La llegada de Wingstop a Madrid se ha planteado como un ejercicio estratégico de construcción de marca. Con ‘Madrid Got The Flavor’, la compañía introduce un modelo de lanzamiento basado en storytelling, cultura urbana y activación progresiva, que traslada el foco del producto a la experiencia y la conversación

En un contexto en el que las aperturas en el sector de la restauración organizada suelen apoyarse en promociones tácticas y visibilidad a corto plazo, Wingstop ha optado por un enfoque distinto, por construir notoriedad antes de abrir la puerta con su campaña ‘Madrid Got The Flavor’.

El punto de partida es el sabor como activo de marca. Lejos de comunicarlo de forma funcional, la compañía lo convierte en eje narrativo y lo eleva a categoría cultural. El “flavor” deja de ser atributo de producto para convertirse en concepto creativo que se infiltra en la ciudad, generando expectación de forma progresiva.
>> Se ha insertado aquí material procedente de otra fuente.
-- ==== Sys2Proof/Laws/Kept.lean ====
section
/-! SUPPORT. Which operations leave memory and the persist domain alone (`kept_f`), and that every other one keeps their
canonical form (`canon_f`): the shared operations and the words up to the tile words. -/
namespace Sys2Proof.Machine

set_option maxRecDepth 4000
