-- ==== Sys2Proof/Laws/KeptWords.lean ====
section
/-! SUPPORT. What the words and microwords of the remaining families leave of memory: each leaves it alone, or keeps its canonical
form. -/
namespace Sys2Proof.Machine

set_option maxRecDepth 4000
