-- ==== Sys2Proof/Laws/KeptEvents.lean ====
section
/-! SUPPORT. A bundle, a core's cycle and every event: each leaves memory alone, or keeps its canonical form. -/
namespace Sys2Proof.Machine

set_option maxRecDepth 4000
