-- ==== Sys2Proof/Laws/PerInstr.lean ====
section
/-! SUPPORT. What holds of every instruction as syntax: its slot word leaves the stop bit to framing and has a class the
table of R47 names. -/
namespace Sys2Proof.Laws

/-- The word of a slot instruction has its stop bit (bit 31) clear and a class (bits 30..28) of 001 to 111. -/
def WordBits.Statement (i : Instr) : Prop :=
  ∀ w, encodeWord i = some w → w.toNat / 2 ^ 28 ≠ 0 ∧ w.toNat < 2 ^ 31

theorem word_bits {n : Nat} {w : W32} (h : some (BitVec.ofNat 32 n) = some w) (h1 : 2 ^ 28 ≤ n) (h2 : n < 2 ^ 31) :
    w.toNat / 2 ^ 28 ≠ 0 ∧ w.toNat < 2 ^ 31 := by
  cases h
  rw [BitVec.toNat_ofNat, Nat.mod_eq_of_lt (by omega)]
  exact ⟨by omega, h2⟩

theorem vslot_code (sl : VSlot) : 2 ≤ sl.code ∧ sl.code ≤ 3 := by cases sl <;> decide
theorem cslot_code (sl : CSlot) : 5 ≤ sl.code ∧ sl.code ≤ 6 := by cases sl <;> decide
Esta construcción responde a una estrategia de storytelling escalonado, donde la campaña no se lanza de forma masiva, sino que se despliega por fases. Primero, a través de piezas teaser que introducen el concepto; después, mediante contenido desarrollado junto a perfiles vinculados a la cultura urbana; y finalmente, con una activación física que materializa la narrativa.
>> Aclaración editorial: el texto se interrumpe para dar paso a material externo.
/-! The active elements of a register -/

/-- The active elements of a register with their numbers, in ascending order. -/
def activeElems (m : W32) (w : Nat) (x : Wide) : List (Nat × Nat) :=
  ((List.range (1024 / w)).filter (fun i => laneOn m w i)).map (fun i => (lane w x i, i))

theorem laneOn_iff_active (m : W32) (w i : Nat) : laneOn m w i = true ↔ Say.active m w i := Iff.rfl

theorem mem_activeElems {m : W32} {w : Nat} {x : Wide} {p : Nat × Nat} :
    p ∈ activeElems m w x ↔ (p.2 < 1024 / w ∧ Say.active m w p.2) ∧ p.1 = lane w x p.2 := by
  obtain ⟨v, i⟩ := p
  simp only [activeElems, List.mem_map, List.mem_filter, List.mem_range, laneOn_iff_active, Prod.mk.injEq]
  constructor
  · rintro ⟨j, hj, hv, rfl⟩
    exact ⟨hj, hv.symm⟩
  · rintro ⟨hi, hv⟩
    exact ⟨i, hi, hv.symm, rfl⟩

theorem activeElems_pairwise (m : W32) (w : Nat) (x : Wide) :
    (activeElems m w x).Pairwise (fun p q => p.2 < q.2) :=
  List.pairwise_map.2 (List.pairwise_lt_range.filter _)

/-- With none active there is no element to rank. -/
theorem activeElems_eq_nil {m : W32} {w : Nat} (x : Wide) (h : ∀ j, ¬(j < 1024 / w ∧ Say.active m w j)) :
    activeElems m w x = [] :=
  List.eq_nil_iff_forall_not_mem.2 fun p hp => h p.2 (mem_activeElems.1 hp).1

/-- In a list in order, an element that must not stand behind another has no later place. -/
theorem idxOf_le_of_not_rel {α : Type} [DecidableEq α] {r : α → α → Prop} {xs : List α} (hxs : xs.Pairwise r) {p q : α}
    (hp : p ∈ xs) (hq : q ∈ xs) (hqp : ¬ r q p) : xs.idxOf p ≤ xs.idxOf q := by
  by_contra hlt
  have hrel := List.pairwise_iff_getElem.1 hxs _ _ (List.idxOf_lt_length_of_mem hq) (List.idxOf_lt_length_of_mem hp)
    (Nat.lt_of_not_le hlt)
  rw [List.getElem_idxOf, List.getElem_idxOf] at hrel
  exact hqp hrel

/-! The element that ranks highest -/

/-- The model's search keeps the first element of greatest key. -/
theorem rankBest_eq_argmax (code : Nat) (xs : List (Nat × Nat)) :
    rankBest code xs = xs.argmax (fun p => rankKey code p.1) := by
  unfold rankBest List.argmax
  congr 1
  funext r p
  cases r <;> rfl

/-- An active element of highest rank, the lowest in number among equals, is the one found (R101, R150). -/
theorem rankBest_activeElems {code w j : Nat} {m : W32} {x : Wide} (hj : j < 1024 / w ∧ Say.active m w j)
    (hmax : ∀ i, (i < 1024 / w ∧ Say.active m w i) → rankKey code (lane w x i) ≤ rankKey code (lane w x j))
    (hlow : ∀ i, (i < 1024 / w ∧ Say.active m w i) → rankKey code (lane w x i) = rankKey code (lane w x j) → j ≤ i) :
    rankBest code (activeElems m w x) = some (lane w x j, j) := by
  have hmem : (lane w x j, j) ∈ activeElems m w x := mem_activeElems.2 ⟨hj, rfl⟩
  rw [rankBest_eq_argmax, List.argmax_eq_some_iff]
  refine ⟨hmem, fun p hp => ?_, fun p hp hge => ?_⟩
  · obtain ⟨hon, hval⟩ := mem_activeElems.1 hp
    rw [hval]
    exact hmax p.2 hon
  · obtain ⟨hon, hval⟩ := mem_activeElems.1 hp
    rw [hval] at hge
    have hle : j ≤ p.2 := hlow p.2 hon (le_antisymm (hmax p.2 hon) hge)
    exact idxOf_le_of_not_rel (activeElems_pairwise m w x) hmem hp (Nat.not_lt.2 hle)

/-! `vrarg` -/

/-- The words 0 and 1 of a ranking's result: the value and its number, or 0 and all ones where nothing was active (R150). -/
def rankedWords : Option (Nat × Nat) → Nat × Nat
  | some p => p
  | none => (0, 2 ^ 32 - 1)

/-- A register of two words. -/
def twoWords (p : Nat × Nat) : Wide := fromLanes 32 [p.1, p.2]

theorem lane_twoWords_zero {p : Nat × Nat} (h : p.1 < 2 ^ 32) : lane 32 (twoWords p) 0 = p.1 :=
  (lane_fromLanes (by simp) 0).trans (Nat.mod_eq_of_lt h)

theorem lane_twoWords_one {p : Nat × Nat} (h : p.2 < 2 ^ 32) : lane 32 (twoWords p) 1 = p.2 :=
  (lane_fromLanes (by simp) 1).trans (Nat.mod_eq_of_lt h)

theorem lane_twoWords_of_two_le (p : Nat × Nat) {j : Nat} (h : 2 ≤ j) : lane 32 (twoWords p) j = 0 := by
  rw [twoWords, lane_fromLanes (by simp), List.getD_eq_default _ _ (by simpa using h), Nat.zero_mod]

theorem exec_vrarg_free {sl : VSlot} {d a : BitVec 5} {s : State} {x : Wide} (fmt : BitVec 4) (k : BitVec 2)
    (hx : rdV s.my sl a.toNat = .ok x) (hd : s.freeV sl d.toNat 6) :
    exec (.vrarg sl fmt d a k) s = .next (s.writeV sl d.toNat 6 (twoWords (rankedWords
      (rankBest fmt.toNat (activeElems (rdK s.my sl k.toNat) (fmtW fmt.toNat) x))))) := by
  have hdo : doVrarg sl fmt d a k s = .ok (s.writeV sl d.toNat 6 (twoWords (rankedWords
      (rankBest fmt.toNat (activeElems (rdK s.my sl k.toNat) (fmtW fmt.toNat) x))))) := by
    rw [doVrarg, clashV_free hd, trapFirst_none, hx]
    dsimp only
    rw [← activeElems]
    rcases rankBest fmt.toNat (activeElems (rdK s.my sl k.toNat) (fmtW fmt.toNat) x) with _ | ⟨v, i⟩
    · exact putV_free _ hd
    · exact putV_free _ hd
  exact congrArg (complete s) hdo

/-- An element of a format is at most a word wide. -/
theorem fmtW_le (code : Nat) : fmtW code ≤ 32 := by
  unfold fmtW
  split_ifs <;> omega

/-- Settles O16: the result is the two words of the element that `argmax` finds over the active ones. -/
theorem rankedElementIsFound : Obligations.RankedElementIsFound := by
  intro sl fmt d a k s x _ hx hd
  refine ⟨_, exec_vrarg_free fmt k hx hd, fun j hj _ => lane_twoWords_of_two_le _ hj, fun hnone => ?_,
    fun j hj hmax hlow => ?_⟩
  · rw [activeElems_eq_nil x hnone]
    exact ⟨lane_twoWords_zero (Nat.two_pow_pos 32), lane_twoWords_one (Nat.sub_one_lt (Nat.two_pow_pos 32).ne')⟩
  · have hval : lane (fmtW fmt.toNat) x j < 2 ^ 32 :=
      (lane_lt _ _ _).trans_le (Nat.pow_le_pow_right two_pos (fmtW_le _))
    have hnum : j < 2 ^ 32 := (hj.1.trans_le (Nat.div_le_self _ _)).trans (by decide)
    rw [rankBest_activeElems hj hmax hlow]
    exact ⟨lane_twoWords_zero hval, lane_twoWords_one hnum⟩

end Sys2Proof.Machine
end

section
/-! Prefetch (R206): a row of the decoder reads the fields of the word, so that a set bit where its layout leaves zeros is refused
for reason 2, and the word of `pref` carries its operands with those bits zero. -/
namespace Sys2Proof.Machine

/-! Fields of a word -/

theorem fld_eq_extractLsb' {n : Nat} (w : BitVec n) (lo len : Nat) : fld w lo len = w.extractLsb' lo len :=
  BitVec.eq_of_toNat_eq (by simp [fld, Nat.shiftRight_eq_div_pow])

/-- A field of a word built from a number holds what the number has at its place. -/
theorem extractLsb'_ofNat_eq {n lo len : Nat} {v : BitVec len} (hle : lo + len ≤ 32) (hn : n / 2 ^ lo % 2 ^ len = v.toNat) :
    (BitVec.ofNat 32 n).extractLsb' lo len = v := by
  have hsplit : 2 ^ 32 = 2 ^ lo * 2 ^ (32 - lo) := (pow_mul_pow_sub 2 (Nat.le_of_add_right_le hle)).symm
  have hlen : 2 ^ len ∣ 2 ^ (32 - lo) := pow_dvd_pow 2 (Nat.le_sub_of_add_le' hle)
  refine BitVec.eq_of_toNat_eq ?_
  rw [BitVec.extractLsb'_toNat, BitVec.toNat_ofNat, Nat.shiftRight_eq_div_pow, hsplit, Nat.mod_mul_right_div_self,
    Nat.mod_mod_of_dvd _ hlen, hn]

/-- A field that is not zero leaves a set bit under any mask that covers it. -/
theorem and_ne_zero_of_field {n lo len zeros : Nat} {w : BitVec n} (hmask : zeros >>> lo = 2 ^ len - 1)
    (h : w.extractLsb' lo len ≠ 0) : w.toNat &&& zeros ≠ 0 := by
  refine fun hzero => h (BitVec.eq_of_toNat_eq ?_)
  calc (w.extractLsb' lo len).toNat = w.toNat >>> lo &&& zeros >>> lo := by
        rw [BitVec.extractLsb'_toNat, hmask, Nat.and_two_pow_sub_one_eq_mod]
    _ = (w.toNat &&& zeros) >>> lo := Nat.shiftRight_and_distrib.symm
    _ = 0 := by rw [hzero, Nat.zero_shiftRight]

/-! The decoder on a set bit that must be zero -/

/-- Where nothing else of a row fails, a set bit of its zeros is the reason the word is refused (R53, R54). -/
theorem judgeWord_of_reserved {w : W32} {r : Row} (hrow : rowOf w = some r) (hfmt : r.fmtB = false) (hwf : r.instr.wf)
    (hzero : w.toNat &&& r.zeros ≠ 0) : judgeWord w = .error 2 := by
  have hill : r.instr.illegal = none := hwf
  rw [judgeWord, hrow]
  simp only [if_pos hzero, fmtBReason, hfmt, hill, true_or, if_true, lowest]

/-! `pref` -/

theorem exec_pref (k : CSlot) (base : BitVec 4) (disp : BitVec 14) (s : State) :
    exec (.pref k base disp) s = complete s (doPref k base disp s) := rfl

/-- The row of opcode 0x54 in class C (R64, R65). -/
theorem rowC_pref {w : W32} (k : CSlot) (hop : fld w 21 7 = 0x54) :
    rowC k w = some ⟨.pref k (fld w 17 4) (fld w 0 14), 0x1c000, false⟩ := by
  rw [rowC, hop]
  rfl

theorem rowOf_pref {w : W32} (hcls : fld w 28 3 = 5 ∨ fld w 28 3 = 6) (hop : fld w 21 7 = 0x54) :
    ∃ k : CSlot, rowOf w = some ⟨.pref k (fld w 17 4) (fld w 0 14), 0x1c000, false⟩ := by
  rcases hcls with hcls | hcls
  · exact ⟨.c0, by rw [rowOf, hcls]; exact rowC_pref .c0 hop⟩
  · exact ⟨.c1, by rw [rowOf, hcls]; exact rowC_pref .c1 hop⟩

/-- Settles O9: the effect of `pref` is the state it is given, its word spells its fields, and bits 16:14 are the zeros of its row. -/
theorem prefetchHasNoVisibleEffect : Obligations.PrefetchHasNoVisibleEffect := by
  refine ⟨fun s k base disp => ?_, fun k base disp => ?_, fun wd hcls hop hres => ?_⟩
  · rw [exec_pref, doPref, complete_ok]
  · have hbase := base.isLt
    have hdisp := disp.isLt
    have hop : (0x54 : BitVec 7).toNat = 0x54 := rfl
    have hzeros : (0 : BitVec 3).toNat = 0 := rfl
    refine ⟨_, rfl, ?_, ?_, ?_, ?_⟩ <;> exact extractLsb'_ofNat_eq (by decide) (by omega)
  · simp only [← fld_eq_extractLsb'] at hcls hop
    obtain ⟨k, hrow⟩ := rowOf_pref hcls hop
    have hzero : wd.toNat &&& 0x1c000 ≠ 0 := and_ne_zero_of_field (by decide) hres
    exact judgeWord_of_reserved hrow rfl rfl hzero

end Sys2Proof.Machine
end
Uno de los elementos más diferenciales del planteamiento es su enfoque en contenido como motor de lanzamiento. Wingstop no utiliza los canales digitales como soporte, sino como espacio principal de construcción de marca. La campaña se articula desde lo editorial y lo social, generando conversación orgánica y evitando la lógica intrusiva de la publicidad tradicional. Las más de 2,4 millones de visualizaciones y las más de 100.000 interacciones reflejan no solo alcance, sino engagement.

En este ecosistema, la selección de colaboradores no responde únicamente a criterios de audiencia, sino a afinidad cultural. Perfiles vinculados a territorios como el skate, la música o la moda actúan como vehículos de significado, integrando la marca dentro de códigos ya existentes.
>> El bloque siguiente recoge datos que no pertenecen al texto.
-- ==== Sys2Proof/Machine/Reconstruct.lean ====
section
/-! DEFINITION. Interpolation, the linear-system solver and the share reconstructor (45_reconstruction.md). -/

namespace Sys2Proof.Machine

/-- `MAT` with a `k × (k+1)` augmented matrix written to it: its columns `0..k−1` in columns `0..k−1` and its last
column in column 10, in rows `0..k−1`; the other elements stay (10_state.md R44). -/
def systemMatrix (m : Vector GF 110) (k : Nat) (A : List (List GF)) : Vector GF 110 :=
  Vector.ofFn fun p : Fin 110 =>
    if p.val / 11 < k ∧ p.val % 11 < k then entry A (p.val / 11) (p.val % 11)
    else if p.val / 11 < k ∧ p.val % 11 = 10 then entry A (p.val / 11) k
    else m[p]

/-- Write a `k × (k+1)` augmented matrix to `MAT`. -/
def State.storeSystem (s : State) (k : Nat) (A : List (List GF)) : State :=
  { s with mat := systemMatrix s.mat k A }

/-- `CV` with `c[i]` in element `i` for `i < k`; the other elements stay (45_reconstruction.md R214). -/
def coeffVector (v : Vector GF 10) (k : Nat) (c : List GF) : Vector GF 10 :=
  Vector.ofFn fun i : Fin 10 => if i.val < k then c.getD i.val 0 else v[i]

/-- `CV[i] <- c[i]` for `i < k`. -/
def State.storeCoeffs (s : State) (k : Nat) (c : List GF) : State := { s with cv := coeffVector s.cv k c }

/-- Read the `k × (k+1)` augmented matrix of `MAT` (10_state.md R44, 45_reconstruction.md R214). -/
def State.loadSystem (s : State) (k : Nat) : List (List GF) :=
  (List.range k).map fun i =>
    (List.range k).map (fun j => vecAt s.mat (11 * i + j)) ++ [vecAt s.mat (11 * i + 10)]

/-- `LAGR a` (45_reconstruction.md R212). -/
def execLagr (a : Fin 16) (s : State) : Host.Outcome State Fault Refusal :=
  completeQuiet (.lagr a) s
    (match s.threshold with
     | .error e => .error e
     | .ok k =>
       match lagrange0 (vecTake s.xv k) (vecTake s.yv k) with
       | .error e => .error e
       | .ok x => .ok (s.writeF a x))

/-- `VAND` (45_reconstruction.md R213). -/
def execVand (s : State) : Host.Outcome State Fault Refusal :=
  completeQuiet .vand s
    (match s.threshold with
     | .error e => .error e
     | .ok k => .ok (s.storeSystem k (vandermonde (vecTake s.xv k) (vecTake s.yv k))))

/-- `SOLVE` (45_reconstruction.md R214). -/
def execSolve (s : State) : Host.Outcome State Fault Refusal :=
  completeQuiet .solve s
    (match s.threshold with
     | .error e => .error e
     | .ok k =>
       match gaussJordan k (s.loadSystem k) with
       | .error e => .error e
       | .ok A => .ok ((s.storeSystem k A).storeCoeffs k (solution k A)))

/-- `RECON` (45_reconstruction.md R215). -/
def execRecon (s : State) : Host.Outcome State Fault Refusal :=
  completeQuiet .recon s
    (match s.reconChecks with
     | .error e => .error e
     | .ok r =>
       match s.reconGrid r with
       | .error e => .error e
       | .ok vs => .ok (s.writeGrid .dg vs))

end Sys2Proof.Machine
end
Wingstop apuesta por una presencia orgánica, donde el producto forma parte del contenido sin interrumpirlo. Esta aproximación responde a un cambio en el comportamiento del consumidor, cada vez más resistente a los formatos publicitarios convencionales y más receptivo a propuestas que respetan sus códigos culturales.

Más allá del entorno digital, la campaña se completa con una dimensión experiencial que traslada el concepto al plano físico. La apertura del local en Gran Vía no actúa solo como punto de venta, sino como culminación de una narrativa previa. De este modo, la experiencia de marca comienza mucho antes del consumo y se extiende más allá del espacio comercial.